-- ==== Sys2Proof/Certificates/Slice0/Obligations.lean ====
section
/-! DEFINITION. The statements for the provers. The names under `Sys2Proof.Claims` are what the statements
speak in; each obligation's docstring gives the rules of spec/ it formalises. -/

namespace Sys2Proof.Claims

open Sys2Proof.Machine

/-! ### Status values, written from rules R220 to R222 -/

/-- R3 with Z by the value of a result (R222). -/
def zStatus (v r3 : Byte) : Byte := if v = 0#8 then r3 ||| 0x04#8 else r3 &&& 0xFB#8

/-- R3 with C given. -/
def cStatus (c : Bool) (r3 : Byte) : Byte := if c then r3 ||| 0x01#8 else r3 &&& 0xFE#8

/-- R3 with DC given. -/
def dcStatus (dc : Bool) (r3 : Byte) : Byte := if dc then r3 ||| 0x02#8 else r3 &&& 0xFD#8

/-- R3 after the addition of two bytes (R220). -/
def addStatus (a b r3 : Byte) : Byte :=
  zStatus (a + b) (dcStatus (decide (15 < a.toNat % 16 + b.toNat % 16)) (cStatus (decide (255 < a.toNat + b.toNat)) r3))

/-- R3 after the subtraction `m - s`, under either value of `SUB_C_IS_NOT_BORROW` (R221). -/
def subStatus (notBorrow : Bool) (m s r3 : Byte) : Byte :=
  zStatus (m - s) (dcStatus (decide (s.toNat % 16 ≤ m.toNat % 16) == notBorrow)
    (cStatus (decide (s.toNat ≤ m.toNat) == notBorrow) r3))

/-- R3 with T and P given (R35). -/
def tpStatus (t p : Bool) (r3 : Byte) : Byte :=
  (r3 &&& 0xE7#8) ||| (if t then 0x10#8 else 0#8) ||| (if p then 0x08#8 else 0#8)

/-! ### Operands -/

/-- The operand `r` names the cell `c` (R103). -/
abbrev names (r : Designator) (s : State) (c : Cell) : Prop := cellOf (effective r s) s = some c

/-- The cell exists: for R12, the LCD RAM byte addressed does (R109). -/
abbrev present (c : Cell) (s : State) : Prop := c = .r12 → s.lcdAddress < s.cfg.lcdSize.val

/-- The byte that R2 reads as, under either value of `R2_READS_NEXT` (R28). -/
def pclByte (s : State) : Byte := BitVec.ofNat 8 (if s.cfg.r2ReadsNext then s.pc.toNat + 1 else s.pc.toNat)

/-- `i` completes with `A <- f(x[r])`, R3 as `st` gives it, and nothing else changed but `pc` (and the count of
free values). -/
def accumulatorGets (i : Instr) (c : Cell) (s : State) (f st : Byte → Byte) : Prop :=
  ∃ v u, readCell allBits c s = .next (v, u) ∧ u = { s with draws := u.draws } ∧
    exec i s = .next { u with a := f v, r3 := st v, pc := s.pc + 1#15 }

/-- `i` completes with `x[r] <- f(x[r])` through the cell's write, R3 as `st` gives it, and `pc` the next. -/
def registerGets (i : Instr) (c : Cell) (s : State) (f st : Byte → Byte) : Prop :=
  ∃ v u w, readCell allBits c s = .next (v, u) ∧ u = { s with draws := u.draws } ∧ writeCell c (f v) u = .next w ∧
    exec i s = .next { w with r3 := st v, pc := s.pc + 1#15 }

/-- `i` completes with `x[r] <- f(x[r])` through the cell's write, no flag affected, and `pc` the next. -/
def registerBecomes (i : Instr) (c : Cell) (s : State) (care : Byte) (f : Byte → Byte) : Prop :=
  ∃ v u w, readCell care c s = .next (v, u) ∧ u = { s with draws := u.draws } ∧ writeCell c (f v) u = .next w ∧
    exec i s = .next { w with pc := s.pc + 1#15 }

/-- The instructions that write their register operand (20_memory.md R114, and MOV R,A and CLR R). -/
def registerDestination (r : Designator) (b : BitNumber) : List Instr :=
  [.movRA r, .clrR r, .subRA r, .decR r, .orRA r, .andRA r, .xorRA r, .addRA r, .movRR r, .comR r, .incR r,
   .djzR r, .rrcR r, .rlcR r, .swapR r, .jzR r, .bc r b, .bs r b]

==================================================

- AIM OF THE TASK -
The answer should hold only the lines from the start of the records above through the line containing "### Operands -/", each set down exactly.

- ANSWER TO THIS EXERCISE -
-- ==== Sys2Proof/Certificates/Slice0/Obligations.lean ====
section
/-! DEFINITION. The statements for the provers. The names under `Sys2Proof.Claims` are what the statements
speak in; each obligation's docstring gives the rules of spec/ it formalises. -/

namespace Sys2Proof.Claims

open Sys2Proof.Machine

/-! ### Status values, written from rules R220 to R222 -/

/-- R3 with Z by the value of a result (R222). -/
def zStatus (v r3 : Byte) : Byte := if v = 0#8 then r3 ||| 0x04#8 else r3 &&& 0xFB#8

/-- R3 with C given. -/
def cStatus (c : Bool) (r3 : Byte) : Byte := if c then r3 ||| 0x01#8 else r3 &&& 0xFE#8

/-- R3 with DC given. -/
def dcStatus (dc : Bool) (r3 : Byte) : Byte := if dc then r3 ||| 0x02#8 else r3 &&& 0xFD#8

/-- R3 after the addition of two bytes (R220). -/
def addStatus (a b r3 : Byte) : Byte :=
  zStatus (a + b) (dcStatus (decide (15 < a.toNat % 16 + b.toNat % 16)) (cStatus (decide (255 < a.toNat + b.toNat)) r3))

/-- R3 after the subtraction `m - s`, under either value of `SUB_C_IS_NOT_BORROW` (R221). -/
def subStatus (notBorrow : Bool) (m s r3 : Byte) : Byte :=
  zStatus (m - s) (dcStatus (decide (s.toNat % 16 ≤ m.toNat % 16) == notBorrow)
    (cStatus (decide (s.toNat ≤ m.toNat) == notBorrow) r3))

/-- R3 with T and P given (R35). -/
def tpStatus (t p : Bool) (r3 : Byte) : Byte :=
  (r3 &&& 0xE7#8) ||| (if t then 0x10#8 else 0#8) ||| (if p then 0x08#8 else 0#8)

/-! ### Operands -/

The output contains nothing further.